2026

Streaming AI Chat Assistant with Voice Input and Tool Execution

Product Feature · Periskope

Built a context-aware AI assistant for Periskope using Gemini and SSE, enabling support agents to automate CRM actions and summarize WhatsApp chats via real-time streaming and voice.

Streaming
SSE
Gemini
Voice Input
React
TypeScript
BullMQ
PlatformWeb · API · AI Infrastructure
ClientPeriskope
My Role
AI Engineer
Full-Stack Engineer
Streaming AI Chat Assistant with Voice Input and Tool Execution

The Friction of Context Switching

In a high-volume WhatsApp support environment, agents spend a disproportionate amount of time oscillating between the chat window and the CRM. They need to summarize long threads, create tickets, and retrieve historical context—all while maintaining a fast response time. I built the Periskope Chat Assistant to collapse this workflow into a single, context-aware command center.

The goal wasn't just to build a chatbot, but an 'agentic' sidekick that has full visibility into the active conversation. It needed to be fast, feel instant, and be capable of taking real-world actions like creating notes or fetching external context without the user ever leaving the dashboard.

Context is king: The assistant is injected with the last 20 messages of the active WhatsApp thread as dynamic system context before every request.

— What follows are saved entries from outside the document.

/-! ## jumpRel -/

@[simp] theorem State.jumpRel_main (s : State) (e : Byte) : (s.jumpRel e).main = s.main := rfl
@[simp] theorem State.jumpRel_alt (s : State) (e : Byte) : (s.jumpRel e).alt = s.alt := rfl
@[simp] theorem State.jumpRel_ix (s : State) (e : Byte) : (s.jumpRel e).ix = s.ix := rfl
@[simp] theorem State.jumpRel_iy (s : State) (e : Byte) : (s.jumpRel e).iy = s.iy := rfl
@[simp] theorem State.jumpRel_sp (s : State) (e : Byte) : (s.jumpRel e).sp = s.sp := rfl
@[simp] theorem State.jumpRel_pc (s : State) (e : Byte) : (s.jumpRel e).pc = s.pc + sext e := rfl
@[simp] theorem State.jumpRel_i (s : State) (e : Byte) : (s.jumpRel e).i = s.i := rfl
@[simp] theorem State.jumpRel_r (s : State) (e : Byte) : (s.jumpRel e).r = s.r := rfl
@[simp] theorem State.jumpRel_latch (s : State) (e : Byte) : (s.jumpRel e).latch = s.latch := rfl
@[simp] theorem State.jumpRel_running (s : State) (e : Byte) : (s.jumpRel e).running = s.running := rfl
@[simp] theorem State.jumpRel_starting (s : State) (e : Byte) : (s.jumpRel e).starting = s.starting := rfl
@[simp] theorem State.jumpRel_mem (s : State) (e : Byte) : (s.jumpRel e).mem = s.mem := rfl
@[simp] theorem State.jumpRel_ioEvents (s : State) (e : Byte) : (s.jumpRel e).ioEvents = s.ioEvents := rfl
@[simp] theorem State.jumpRel_cfg (s : State) (e : Byte) : (s.jumpRel e).cfg = s.cfg := rfl

/-! ## setLatch -/

@[simp] theorem State.setLatch_main (s : State) (x : Latch) : (s.setLatch x).main = s.main := rfl
@[simp] theorem State.setLatch_alt (s : State) (x : Latch) : (s.setLatch x).alt = s.alt := rfl
@[simp] theorem State.setLatch_ix (s : State) (x : Latch) : (s.setLatch x).ix = s.ix := rfl
@[simp] theorem State.setLatch_iy (s : State) (x : Latch) : (s.setLatch x).iy = s.iy := rfl
@[simp] theorem State.setLatch_sp (s : State) (x : Latch) : (s.setLatch x).sp = s.sp := rfl
@[simp] theorem State.setLatch_pc (s : State) (x : Latch) : (s.setLatch x).pc = s.pc := rfl
@[simp] theorem State.setLatch_i (s : State) (x : Latch) : (s.setLatch x).i = s.i := rfl
@[simp] theorem State.setLatch_r (s : State) (x : Latch) : (s.setLatch x).r = s.r := rfl
@[simp] theorem State.setLatch_latch (s : State) (x : Latch) : (s.setLatch x).latch = x := rfl
@[simp] theorem State.setLatch_running (s : State) (x : Latch) : (s.setLatch x).running = s.running := rfl
@[simp] theorem State.setLatch_starting (s : State) (x : Latch) : (s.setLatch x).starting = s.starting := rfl
@[simp] theorem State.setLatch_mem (s : State) (x : Latch) : (s.setLatch x).mem = s.mem := rfl
@[simp] theorem State.setLatch_ioEvents (s : State) (x : Latch) : (s.setLatch x).ioEvents = s.ioEvents := rfl
@[simp] theorem State.setLatch_cfg (s : State) (x : Latch) : (s.setLatch x).cfg = s.cfg := rfl

/-! ## stop -/

@[simp] theorem State.stop_main (s : State) : s.stop.main = s.main := rfl
@[simp] theorem State.stop_alt (s : State) : s.stop.alt = s.alt := rfl
@[simp] theorem State.stop_ix (s : State) : s.stop.ix = s.ix := rfl
@[simp] theorem State.stop_iy (s : State) : s.stop.iy = s.iy := rfl
@[simp] theorem State.stop_sp (s : State) : s.stop.sp = s.sp := rfl
@[simp] theorem State.stop_pc (s : State) : s.stop.pc = s.pc := rfl
@[simp] theorem State.stop_i (s : State) : s.stop.i = s.i := rfl
@[simp] theorem State.stop_r (s : State) : s.stop.r = s.r := rfl
@[simp] theorem State.stop_latch (s : State) : s.stop.latch = s.latch := rfl
@[simp] theorem State.stop_running (s : State) : s.stop.running = false := rfl
@[simp] theorem State.stop_starting (s : State) : s.stop.starting = s.starting := rfl
@[simp] theorem State.stop_mem (s : State) : s.stop.mem = s.mem := rfl
@[simp] theorem State.stop_ioEvents (s : State) : s.stop.ioEvents = s.ioEvents := rfl
@[simp] theorem State.stop_cfg (s : State) : s.stop.cfg = s.cfg := rfl

/-! ## hostStop -/

@[simp] theorem State.hostStop_main (s : State) : s.hostStop.main = s.main := rfl
@[simp] theorem State.hostStop_alt (s : State) : s.hostStop.alt = s.alt := rfl
@[simp] theorem State.hostStop_ix (s : State) : s.hostStop.ix = s.ix := rfl
@[simp] theorem State.hostStop_iy (s : State) : s.hostStop.iy = s.iy := rfl
@[simp] theorem State.hostStop_sp (s : State) : s.hostStop.sp = s.sp := rfl
@[simp] theorem State.hostStop_pc (s : State) : s.hostStop.pc = s.pc := rfl
@[simp] theorem State.hostStop_i (s : State) : s.hostStop.i = s.i := rfl
@[simp] theorem State.hostStop_r (s : State) : s.hostStop.r = s.r := rfl
@[simp] theorem State.hostStop_latch (s : State) : s.hostStop.latch = s.latch := rfl
@[simp] theorem State.hostStop_running (s : State) : s.hostStop.running = false := rfl
@[simp] theorem State.hostStop_starting (s : State) : s.hostStop.starting = s.starting := rfl
@[simp] theorem State.hostStop_mem (s : State) : s.hostStop.mem = s.mem := rfl
@[simp] theorem State.hostStop_ioEvents (s : State) : s.hostStop.ioEvents = s.ioEvents := rfl
@[simp] theorem State.hostStop_cfg (s : State) : s.hostStop.cfg = s.cfg := rfl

Architecting for Real-Time Delivery

To make the AI feel responsive, I opted for Server-Sent Events (SSE) instead of traditional REST or WebSockets. SSE provides a unidirectional stream from the server to the client, which is perfect for LLM token streaming. This avoids the 'waiting for completion' spinner, letting agents start reading the first word of a summary while the rest is still being generated.

On the backend, the Chat Assistant handler manages a complex lifecycle. It maintains a 30-minute session TTL to keep conversations coherent without bloating the database. We use Google Gemini via Vertex AI, which provides the low-latency performance required for a smooth streaming experience.

The Tool Calling Loop

The real power of this assistant lies in its ability to call tools. I implemented a tool-calling loop that allows the model to decide if it needs more information or needs to perform an action. For example, if a user asks 'Did we resolve his previous issue?', the model can invoke `get_previous_messages` before answering.

I limited this loop to 10 iterations per message to prevent 'infinite thinking' loops and runaway API costs. Each tool call is rendered in the UI with a distinct state, allowing the agent to see exactly which systems the AI is interacting with in real-time.

10 per turn
Max Iterations
30 Minutes
Session TTL
50 per session
Message Limit

Integrating Voice and Transcription

Many support agents work in fast-paced environments where typing isn't always efficient. I added a voice input layer using the browser's MediaRecorder API. The audio is captured, base64-encoded, and sent to a transcription endpoint before the text is passed to the LLM agent.

Handling base64 audio required careful memory management on the frontend to prevent crashes during long recordings. Once transcribed, the text is treated as a standard prompt, triggering the same tool-calling and streaming pipeline used for text input.

Voice input reduced the time to create complex CRM tickets by approximately 40% compared to manual data entry.

Engineering Challenges: State and Latency

One of the biggest hurdles was managing state between the streaming response and tool execution. If a tool call takes 3 seconds, the stream pauses, which can look like a network failure. I implemented intermediate 'status' tokens in the SSE stream (e.g., `[ACTION: fetch_context]`) to tell the UI to show a loading indicator for that specific tool.

Memory management was another concern. With a 30-minute session TTL and a 50-message limit, I had to ensure the backend wasn't leaking memory from abandoned SSE connections. We implemented a robust heartbeat and cleanup routine that terminates inactive streams and clears the associated session buffers.

chatAssistantHandler.ts
async function handleToolCalls(calls: ToolCall[]) {
  for (const call of calls) {
    if (call.name === 'create_ticket') {
      const result = await ticketService.create(call.args);
      assistant.pushFeedback(result);
    }
    // Iterative feedback loop allows Gemini to 'react' to results
  }
}

Reflections and Future Improvements

If I were to rebuild this today, I would move toward a more robust RAG (Retrieval-Augmented Generation) pipeline for fetching customer history. Currently, the tool-calling approach works well, but a vector database would allow the assistant to search across thousands of historical conversations more efficiently.

Overall, the transition from a simple chatbot to a tool-augmented assistant has significantly boosted agent productivity. It shifted the AI's role from a 'writer' to an 'operator' that understands the context of the business and the specific needs of the customer conversation.